<<<<

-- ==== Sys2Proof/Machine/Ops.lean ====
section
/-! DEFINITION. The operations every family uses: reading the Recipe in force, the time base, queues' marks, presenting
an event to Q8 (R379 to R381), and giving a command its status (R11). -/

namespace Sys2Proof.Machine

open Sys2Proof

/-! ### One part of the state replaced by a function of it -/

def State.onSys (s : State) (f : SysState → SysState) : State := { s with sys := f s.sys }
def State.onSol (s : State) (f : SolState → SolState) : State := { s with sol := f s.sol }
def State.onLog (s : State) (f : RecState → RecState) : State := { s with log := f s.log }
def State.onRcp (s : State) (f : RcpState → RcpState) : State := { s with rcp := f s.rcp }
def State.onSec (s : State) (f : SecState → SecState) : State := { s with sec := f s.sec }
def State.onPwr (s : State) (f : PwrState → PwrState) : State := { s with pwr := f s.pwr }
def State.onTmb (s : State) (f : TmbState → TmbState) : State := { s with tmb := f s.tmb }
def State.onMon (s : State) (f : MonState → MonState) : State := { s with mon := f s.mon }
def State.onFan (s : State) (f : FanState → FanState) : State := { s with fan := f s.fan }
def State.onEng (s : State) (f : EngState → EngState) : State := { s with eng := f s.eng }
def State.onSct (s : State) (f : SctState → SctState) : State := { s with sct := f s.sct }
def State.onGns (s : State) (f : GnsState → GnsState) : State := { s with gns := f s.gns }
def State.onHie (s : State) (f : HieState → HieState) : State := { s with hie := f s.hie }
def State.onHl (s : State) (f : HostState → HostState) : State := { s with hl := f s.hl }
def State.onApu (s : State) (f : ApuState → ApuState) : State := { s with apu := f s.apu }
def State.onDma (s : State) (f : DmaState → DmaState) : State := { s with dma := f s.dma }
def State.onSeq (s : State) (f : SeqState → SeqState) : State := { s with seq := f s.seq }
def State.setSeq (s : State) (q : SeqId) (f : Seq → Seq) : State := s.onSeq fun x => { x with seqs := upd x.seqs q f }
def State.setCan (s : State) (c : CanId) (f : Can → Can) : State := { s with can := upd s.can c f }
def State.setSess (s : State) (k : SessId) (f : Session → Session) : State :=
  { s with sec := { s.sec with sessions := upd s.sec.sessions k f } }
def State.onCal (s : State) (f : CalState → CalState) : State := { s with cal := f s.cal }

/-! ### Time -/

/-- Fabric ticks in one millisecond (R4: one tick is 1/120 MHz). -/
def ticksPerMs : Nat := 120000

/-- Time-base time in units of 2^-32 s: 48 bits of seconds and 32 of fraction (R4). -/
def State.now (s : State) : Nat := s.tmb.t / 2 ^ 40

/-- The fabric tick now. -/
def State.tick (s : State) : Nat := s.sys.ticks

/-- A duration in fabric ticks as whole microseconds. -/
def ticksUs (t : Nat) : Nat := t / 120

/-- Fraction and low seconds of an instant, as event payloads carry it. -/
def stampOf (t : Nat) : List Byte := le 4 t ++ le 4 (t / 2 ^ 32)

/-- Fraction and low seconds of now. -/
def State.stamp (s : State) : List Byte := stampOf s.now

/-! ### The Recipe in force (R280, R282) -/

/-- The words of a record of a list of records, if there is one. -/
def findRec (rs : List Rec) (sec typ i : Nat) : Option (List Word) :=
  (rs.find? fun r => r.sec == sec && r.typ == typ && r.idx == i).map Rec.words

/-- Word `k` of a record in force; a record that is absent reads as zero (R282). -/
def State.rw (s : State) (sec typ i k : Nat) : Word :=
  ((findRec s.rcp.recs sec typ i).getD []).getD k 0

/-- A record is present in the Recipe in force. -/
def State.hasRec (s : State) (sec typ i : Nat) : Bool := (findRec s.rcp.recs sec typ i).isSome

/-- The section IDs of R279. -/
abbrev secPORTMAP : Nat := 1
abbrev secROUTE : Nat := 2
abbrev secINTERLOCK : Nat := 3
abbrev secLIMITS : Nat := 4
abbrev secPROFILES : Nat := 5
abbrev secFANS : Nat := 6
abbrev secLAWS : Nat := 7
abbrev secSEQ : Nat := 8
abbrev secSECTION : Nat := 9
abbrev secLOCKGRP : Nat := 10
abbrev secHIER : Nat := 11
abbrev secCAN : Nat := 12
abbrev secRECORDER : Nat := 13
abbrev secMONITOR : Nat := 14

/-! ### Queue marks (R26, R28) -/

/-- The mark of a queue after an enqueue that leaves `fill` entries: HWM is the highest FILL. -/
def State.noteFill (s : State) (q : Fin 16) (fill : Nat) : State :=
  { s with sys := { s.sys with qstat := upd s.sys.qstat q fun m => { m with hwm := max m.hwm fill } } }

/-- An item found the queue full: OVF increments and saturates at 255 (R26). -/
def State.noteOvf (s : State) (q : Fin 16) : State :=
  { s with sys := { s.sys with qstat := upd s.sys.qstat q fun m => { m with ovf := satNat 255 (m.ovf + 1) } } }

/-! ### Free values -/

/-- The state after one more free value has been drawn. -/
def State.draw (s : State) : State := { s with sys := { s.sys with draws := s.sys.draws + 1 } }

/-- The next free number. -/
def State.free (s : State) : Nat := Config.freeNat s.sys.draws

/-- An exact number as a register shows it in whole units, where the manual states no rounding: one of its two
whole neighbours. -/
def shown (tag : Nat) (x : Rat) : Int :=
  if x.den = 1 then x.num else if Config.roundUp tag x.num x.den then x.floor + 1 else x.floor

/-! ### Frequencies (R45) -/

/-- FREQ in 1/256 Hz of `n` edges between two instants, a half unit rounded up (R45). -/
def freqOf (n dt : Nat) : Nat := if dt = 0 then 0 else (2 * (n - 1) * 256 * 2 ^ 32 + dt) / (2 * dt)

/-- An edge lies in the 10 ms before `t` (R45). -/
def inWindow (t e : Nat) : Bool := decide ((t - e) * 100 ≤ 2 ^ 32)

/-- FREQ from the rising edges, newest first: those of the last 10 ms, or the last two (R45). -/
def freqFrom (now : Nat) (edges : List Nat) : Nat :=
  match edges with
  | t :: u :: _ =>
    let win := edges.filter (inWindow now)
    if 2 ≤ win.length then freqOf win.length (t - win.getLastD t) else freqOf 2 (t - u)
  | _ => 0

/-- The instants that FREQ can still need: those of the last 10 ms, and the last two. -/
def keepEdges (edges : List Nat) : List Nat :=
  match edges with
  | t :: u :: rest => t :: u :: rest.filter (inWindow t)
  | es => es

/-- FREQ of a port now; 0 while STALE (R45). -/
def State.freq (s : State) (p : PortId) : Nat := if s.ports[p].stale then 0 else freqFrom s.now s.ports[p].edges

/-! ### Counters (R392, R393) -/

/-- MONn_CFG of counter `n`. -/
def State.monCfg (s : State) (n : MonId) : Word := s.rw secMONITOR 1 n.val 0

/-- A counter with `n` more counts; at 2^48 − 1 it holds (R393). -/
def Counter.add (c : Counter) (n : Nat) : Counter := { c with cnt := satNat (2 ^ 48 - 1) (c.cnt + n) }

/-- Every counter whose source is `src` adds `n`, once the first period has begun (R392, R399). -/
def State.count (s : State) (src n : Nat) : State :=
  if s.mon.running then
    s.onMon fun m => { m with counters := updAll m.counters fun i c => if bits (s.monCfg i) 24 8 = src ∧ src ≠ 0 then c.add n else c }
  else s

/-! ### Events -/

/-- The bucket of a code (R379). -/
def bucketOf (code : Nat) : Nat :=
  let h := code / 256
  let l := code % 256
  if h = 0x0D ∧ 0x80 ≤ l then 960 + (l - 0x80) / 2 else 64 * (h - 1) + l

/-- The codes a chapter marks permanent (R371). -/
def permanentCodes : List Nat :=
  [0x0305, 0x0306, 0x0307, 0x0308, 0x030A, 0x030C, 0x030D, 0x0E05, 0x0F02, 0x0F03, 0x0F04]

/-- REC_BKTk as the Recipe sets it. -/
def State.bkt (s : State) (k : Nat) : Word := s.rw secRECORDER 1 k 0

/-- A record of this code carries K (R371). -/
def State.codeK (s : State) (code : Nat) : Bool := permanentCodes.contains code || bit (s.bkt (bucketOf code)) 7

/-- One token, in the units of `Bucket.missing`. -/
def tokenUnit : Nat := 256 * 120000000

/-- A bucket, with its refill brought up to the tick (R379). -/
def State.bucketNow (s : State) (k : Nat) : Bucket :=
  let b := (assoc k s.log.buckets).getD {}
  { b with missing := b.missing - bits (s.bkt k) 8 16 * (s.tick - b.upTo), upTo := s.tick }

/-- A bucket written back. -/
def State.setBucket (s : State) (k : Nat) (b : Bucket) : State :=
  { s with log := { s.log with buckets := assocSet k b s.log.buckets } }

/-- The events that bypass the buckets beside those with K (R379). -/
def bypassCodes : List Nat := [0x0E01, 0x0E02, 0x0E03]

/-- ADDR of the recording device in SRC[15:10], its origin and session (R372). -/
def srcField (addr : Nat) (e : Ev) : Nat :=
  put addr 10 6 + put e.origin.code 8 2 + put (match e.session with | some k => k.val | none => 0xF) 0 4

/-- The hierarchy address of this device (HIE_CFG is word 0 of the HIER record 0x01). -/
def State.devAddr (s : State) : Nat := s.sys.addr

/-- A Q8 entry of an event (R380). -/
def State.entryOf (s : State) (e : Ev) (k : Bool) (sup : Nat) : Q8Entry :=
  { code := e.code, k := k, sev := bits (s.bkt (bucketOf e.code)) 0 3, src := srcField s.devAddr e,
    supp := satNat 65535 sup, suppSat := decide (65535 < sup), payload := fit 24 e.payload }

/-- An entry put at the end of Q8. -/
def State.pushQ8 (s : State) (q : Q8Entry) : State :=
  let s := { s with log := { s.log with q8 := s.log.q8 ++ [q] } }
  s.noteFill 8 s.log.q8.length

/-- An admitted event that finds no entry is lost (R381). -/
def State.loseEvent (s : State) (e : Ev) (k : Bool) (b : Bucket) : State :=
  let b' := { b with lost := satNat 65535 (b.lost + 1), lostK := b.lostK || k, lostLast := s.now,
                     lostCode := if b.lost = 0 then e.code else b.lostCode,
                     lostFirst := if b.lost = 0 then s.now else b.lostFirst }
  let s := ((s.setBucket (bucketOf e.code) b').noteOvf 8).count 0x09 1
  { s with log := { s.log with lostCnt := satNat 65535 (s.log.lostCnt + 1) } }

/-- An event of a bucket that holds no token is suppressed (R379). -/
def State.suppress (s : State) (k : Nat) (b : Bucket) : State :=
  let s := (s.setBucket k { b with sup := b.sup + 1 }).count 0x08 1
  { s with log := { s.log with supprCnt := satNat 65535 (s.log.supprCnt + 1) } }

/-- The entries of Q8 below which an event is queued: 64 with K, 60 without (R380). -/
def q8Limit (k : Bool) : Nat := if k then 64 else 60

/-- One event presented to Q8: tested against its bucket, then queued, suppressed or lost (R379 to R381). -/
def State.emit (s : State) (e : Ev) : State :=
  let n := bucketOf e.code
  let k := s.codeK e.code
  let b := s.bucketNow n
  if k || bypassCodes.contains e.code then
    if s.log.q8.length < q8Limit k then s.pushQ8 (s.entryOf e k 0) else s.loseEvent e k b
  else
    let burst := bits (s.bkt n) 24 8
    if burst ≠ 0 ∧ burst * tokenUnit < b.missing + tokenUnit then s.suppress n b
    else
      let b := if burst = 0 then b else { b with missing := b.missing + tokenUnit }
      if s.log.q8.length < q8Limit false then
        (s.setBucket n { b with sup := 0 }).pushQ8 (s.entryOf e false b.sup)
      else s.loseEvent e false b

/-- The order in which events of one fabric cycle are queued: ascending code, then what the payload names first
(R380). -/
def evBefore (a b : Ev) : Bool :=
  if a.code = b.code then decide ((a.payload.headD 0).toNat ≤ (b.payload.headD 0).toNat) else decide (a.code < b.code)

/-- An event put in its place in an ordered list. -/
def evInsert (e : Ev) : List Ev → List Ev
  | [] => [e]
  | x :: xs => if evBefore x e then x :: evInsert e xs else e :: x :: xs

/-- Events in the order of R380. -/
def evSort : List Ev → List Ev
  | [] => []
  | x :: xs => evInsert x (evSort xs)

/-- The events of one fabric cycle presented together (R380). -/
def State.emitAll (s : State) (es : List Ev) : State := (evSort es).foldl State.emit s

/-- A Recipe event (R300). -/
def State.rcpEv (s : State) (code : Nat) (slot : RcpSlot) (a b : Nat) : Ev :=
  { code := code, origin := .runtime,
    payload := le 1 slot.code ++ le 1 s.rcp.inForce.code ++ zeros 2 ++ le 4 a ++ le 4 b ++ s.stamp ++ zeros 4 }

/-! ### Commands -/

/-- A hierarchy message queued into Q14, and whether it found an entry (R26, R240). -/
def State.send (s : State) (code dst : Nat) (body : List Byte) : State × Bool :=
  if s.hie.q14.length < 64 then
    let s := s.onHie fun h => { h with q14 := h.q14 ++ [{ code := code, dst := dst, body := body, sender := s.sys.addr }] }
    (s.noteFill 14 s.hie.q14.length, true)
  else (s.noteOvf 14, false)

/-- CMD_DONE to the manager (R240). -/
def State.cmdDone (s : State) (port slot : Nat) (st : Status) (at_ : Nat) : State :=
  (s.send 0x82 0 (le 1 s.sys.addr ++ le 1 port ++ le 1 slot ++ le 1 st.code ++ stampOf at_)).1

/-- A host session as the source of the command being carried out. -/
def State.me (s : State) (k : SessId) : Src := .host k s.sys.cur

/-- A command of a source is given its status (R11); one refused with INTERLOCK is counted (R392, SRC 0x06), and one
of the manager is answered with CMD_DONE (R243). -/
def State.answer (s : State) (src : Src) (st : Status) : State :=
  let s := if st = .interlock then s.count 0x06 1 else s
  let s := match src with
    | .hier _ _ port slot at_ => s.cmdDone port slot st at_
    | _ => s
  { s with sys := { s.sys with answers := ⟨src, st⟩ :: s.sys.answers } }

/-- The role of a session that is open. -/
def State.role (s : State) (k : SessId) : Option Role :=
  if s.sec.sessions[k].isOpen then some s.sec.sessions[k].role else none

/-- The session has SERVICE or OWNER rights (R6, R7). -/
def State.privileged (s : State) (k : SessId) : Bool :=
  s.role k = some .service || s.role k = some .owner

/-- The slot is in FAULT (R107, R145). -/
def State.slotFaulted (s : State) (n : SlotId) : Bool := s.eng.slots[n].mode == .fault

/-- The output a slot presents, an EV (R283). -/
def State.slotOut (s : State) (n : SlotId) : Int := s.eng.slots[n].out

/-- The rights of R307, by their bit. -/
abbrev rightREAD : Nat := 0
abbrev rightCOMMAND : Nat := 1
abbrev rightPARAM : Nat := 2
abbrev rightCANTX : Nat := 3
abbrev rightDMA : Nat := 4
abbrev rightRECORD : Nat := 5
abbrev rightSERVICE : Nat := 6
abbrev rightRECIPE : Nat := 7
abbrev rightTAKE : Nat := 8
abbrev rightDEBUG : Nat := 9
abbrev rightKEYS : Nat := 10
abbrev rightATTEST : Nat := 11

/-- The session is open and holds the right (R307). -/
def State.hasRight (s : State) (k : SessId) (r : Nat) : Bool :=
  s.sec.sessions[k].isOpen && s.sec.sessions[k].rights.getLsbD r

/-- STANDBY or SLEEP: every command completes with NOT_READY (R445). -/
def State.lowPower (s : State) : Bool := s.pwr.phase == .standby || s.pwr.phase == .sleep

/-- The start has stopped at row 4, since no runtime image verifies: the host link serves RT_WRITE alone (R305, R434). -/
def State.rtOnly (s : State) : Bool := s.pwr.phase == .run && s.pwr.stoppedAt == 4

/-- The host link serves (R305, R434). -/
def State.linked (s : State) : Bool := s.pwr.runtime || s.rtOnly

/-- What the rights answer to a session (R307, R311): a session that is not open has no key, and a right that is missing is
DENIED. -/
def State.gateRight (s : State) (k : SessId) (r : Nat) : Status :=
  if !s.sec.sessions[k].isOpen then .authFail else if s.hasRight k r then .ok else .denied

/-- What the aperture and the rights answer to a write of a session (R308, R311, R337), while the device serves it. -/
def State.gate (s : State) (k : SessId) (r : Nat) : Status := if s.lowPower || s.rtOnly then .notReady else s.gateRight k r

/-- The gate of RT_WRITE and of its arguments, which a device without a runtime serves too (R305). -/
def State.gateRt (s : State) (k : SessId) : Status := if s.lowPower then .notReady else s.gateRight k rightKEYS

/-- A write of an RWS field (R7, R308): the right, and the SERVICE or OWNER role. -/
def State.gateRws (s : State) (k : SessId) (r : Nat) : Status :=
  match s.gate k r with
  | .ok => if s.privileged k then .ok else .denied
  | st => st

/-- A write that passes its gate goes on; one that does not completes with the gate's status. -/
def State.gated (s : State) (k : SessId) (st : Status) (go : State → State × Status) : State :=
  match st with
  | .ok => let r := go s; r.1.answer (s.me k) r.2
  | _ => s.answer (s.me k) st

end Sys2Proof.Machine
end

>>>>

--- EXERCISE BRIEF ---
In how many lines of the entries does "evSort" appear? Reply with only the number.

--- EXPECTED ANSWER ---
3